Baseline Characteristics of the 257 Study Subjects.*
| Characteristic | Men | Women | ||
|---|---|---|---|---|
|
Calcium-Vitamin D Group (n=66) |
Placebo Group (n=56) |
Calcium-Vitamin D Group (n=66) |
Placebo Group (n= 69) |
|
| Age (yr) | 70.5 ± 4.9 | 71.5 ± 4.8 | 71.4 ± 4.8 | 71.9 ± 4.7 |
| Weight (kg) | 82.8 ± 11.4 | 83.4 ± 14.4 | 67.6 ± 12.3 | 68.1 ± 13.9 |
| BMI (kg/m2) | 27.2 ± 3.1 | 27.3 ± 3.8 | 26.7 ± 4.9 | 26.8 ± 5.0 |
| Waist Circumference (cm) | 98.3 ± 9.8 | 98.2 ± 12.0 | 84.5 ± 10.7 | 84.9 ± 11.4 |
| Body fat (kg) | 24.1 ± 7.4 | 23.4 ± 9.1 | 27.1 ± 9.1 | 27.0 ± 10.0 |
| Central Fat (kg) | 30.4 ± 10.0 | 29.4 ± 11.9 | 28.0 ± 10.2 | 27.7 ± 10.5 |
| Peripheral Fat (kg) | 8.9 ± 3.0 | 8.7 ± 3.5 | 13.1 ± 4.5 | 13.2 ± 5.2 |
| 25(OH)D (ng/ml) | 32.1 ± 14.6 | 32.6 ± 12.6 | 27.6 ± 12.0 | 25.2 ± 10.3 |
Plus-minus values are means ± SD.
To convert values for serum 25(OH)D to nmol/l, multiply by 2.5.

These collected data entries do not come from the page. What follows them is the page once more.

-- ==== Sys2Proof/Machine/State.lean ====
section
/-! DEFINITION. Everything the part holds (plain data), the reasons a step can stop, and the state after reset. Fields marked
MODEL'S OWN are not the spec's: they are the model's account of time, of what left the part, and of its queue. -/

namespace Sys2Proof.Machine

/-- No command of this part faults: the spec gives each command an effect in every state (NOTES.md, Stops). -/
inductive Fault where
  deriving DecidableEq, Repr

/-- The one refusal is the dispatch's: a command that has no meaning yet (safe). No arm answers it now. -/
inductive Refusal where
  /-- Raised by an arm of exec for a command the model gives no meaning; safe, the machine stops. -/
  | notModelled (mnemonic : String)
  deriving DecidableEq, Repr

/-! ### Named values (R199) -/

/-- Record kinds (R142). -/
inductive Kind where
  | read | write | release | flush | survey | barrier | abandon
  | channelOpen | channelClose | unitAttach | unitDetach | unitDiscard | setParameters
  | queryChannel | queryUnit | queryLine
  deriving DecidableEq, Repr

/-- Completion statuses (7.8). -/
inductive Status where
  | success | badKind | badRecord | badAddress | unitDetached | unitNotReady | sectorNotFound | headerCheck | dataCheck
  | seekError | writeFault | writeProtected | hostTransferError | noLine | abandoned | tooLate | notFound | notHeld
  | fenced | channelClosing | incomplete | discarded | quiescing | channelState | unitBusy | unitState
  deriving DecidableEq, Repr

/-- Fence causes (R169). -/
inductive FenceCause where
  | none | revokeLimit | noticeOverrun | submitFetchError | completionPostError | badTail | badHead
  deriving DecidableEq, Repr

/-- Failure causes (R191). -/
inductive FailureCause where
  | none | bootInvalid | bootFetchError | adminFetchError | adminPostError | adminBadTail | adminBadHead
  deriving DecidableEq, Repr

/-- Last refused command (R191). -/
inductive Refused where
  | none | run | quiesce | invalid
  deriving DecidableEq, Repr

/-- Part states (R191). -/
inductive PartState where
  | halted | starting | running | quiescing | quiesced | failed
  deriving DecidableEq, Repr

/-- Line states (R4). -/
inductive LineState where
  | free | filling | loading | clean | dirty | flushing | reflush | stranded
  deriving DecidableEq, Repr

/-- Channel states (R157). -/
inductive ChannelState where
  | closed | open | closing | fencing | fenced
  deriving DecidableEq, Repr

/-- Unit states (R99). -/
inductive UnitState where
  | detached | notReady | ready
  deriving DecidableEq, Repr

/-- Sequencer states (R98). -/
inductive SeqState where
  | idle | homing | positioning | verifying | searching | transferring | surveying
  deriving DecidableEq, Repr

/-- Sweep direction (R98). -/
inductive Sweep where
  | up | down
  deriving DecidableEq, Repr

/-! ### Records -/

/-- The name of a line: one sector of one unit (R2). -/
structure Key where
  unit : Nat
  surface : Nat
  track : Nat
  sector : Nat
  deriving DecidableEq, Repr

/-- A submission record as read, by the offsets of 11.1 (R197). The fields of one offset share one name. -/
structure Record where
  /-- byte 0 -/
  kind : Byte := 0
  /-- byte 1: bit 0 hold, bit 1 episode-valid, bit 2 interrupt enable -/
  flags : Byte := 0
  /-- bytes 2, 3 -/
  tag : BitVec 16 := 0
  /-- byte 4: the unit or the channel -/
  subject : Byte := 0
  /-- byte 5 -/
  surface : Byte := 0
  /-- bytes 6, 7 -/
  track : BitVec 16 := 0
  /-- byte 8 -/
  sector : Byte := 0
  /-- byte 9 -/
  episode : Byte := 0
  /-- bytes 10, 11 -/
  target : BitVec 16 := 0
  /-- bytes 12 to 15, defined for no kind -/
  gap : List Byte := [0, 0, 0, 0]
  /-- bytes 16 to 23: the host buffer or the SQ base -/
  buffer : Addr := 0
  /-- bytes 24 to 31: the CQ base -/
  cqBase : Addr := 0
  /-- bytes 32, 33 -/
  p32 : BitVec 16 := 0
  /-- byte 34 -/
  p34 : Byte := 0
  /-- byte 35 -/
  p35 : Byte := 0
  /-- byte 36 -/
  p36 : Byte := 0
  /-- byte 37 -/
  p37 : Byte := 0
  /-- byte 38 -/
  p38 : Byte := 0
  /-- byte 39 -/
  p39 : Byte := 0
  /-- bytes 40 to 63, defined for no kind -/
  rest : List Byte := List.replicate 24 0
  deriving DecidableEq, Repr

/-- The lists a request may be PARKED on (R140). -/
inductive WaitList where
  | setWait | slotWait | lineWait | episode (n : Nat) | episodeWait | surveyQueue | barrierList | fetchHold
  deriving DecidableEq, Repr

/-- Where a request stands (R52, R140). -/
inductive Place where
  | routed | parked (list : WaitList) | active | done
  deriving DecidableEq, Repr

/-- The flags of a completion record (R153). -/
structure Flags where
  hit : Bool := false
  granted : Bool := false
  refused : Bool := false
  retired : Bool := false
  overflow : Bool := false
  deriving DecidableEq, Repr

/-- What a completion record says beside the request's tag, kind and arrival number (R152). -/
structure Completion where
  status : Status
  flags : Flags := {}
  count : Nat := 0
  epoch : Epoch := 0
  deriving DecidableEq, Repr

/-- One header as a survey records it (R133). -/
structure SurveyEntry where
  track : BitVec 16
  surface : Byte
  sector : Byte
  size : Byte
  check : BitVec 16
  good : Bool
  foreign : Bool
  deriving DecidableEq, Repr

/-- A survey's outcome, held by RT until the SURVEY completes (R135). -/
structure SurveyResult where
  entries : List SurveyEntry
  overflow : Bool
  deriving DecidableEq, Repr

We examined associations of baseline 25(OH)D level with baseline BMI. Since the data suggested that this association was different in men and women, we analyzed men and women separately. In the women but not the men, baseline 25(OH)D level was negatively associated with baseline BMI (r=−0.25, p< 0.01, r=−0.01, NS, respectively, p = 0.05 for difference between women and men). Similarly, in multivariate regression analyses, baseline 25(OH)D level in the women was negatively associated with BMI after adjusting for season ( β= −0.67, p< 0.01). In this model, baseline 25(OH)D level was also significantly associated with season (p<0.01).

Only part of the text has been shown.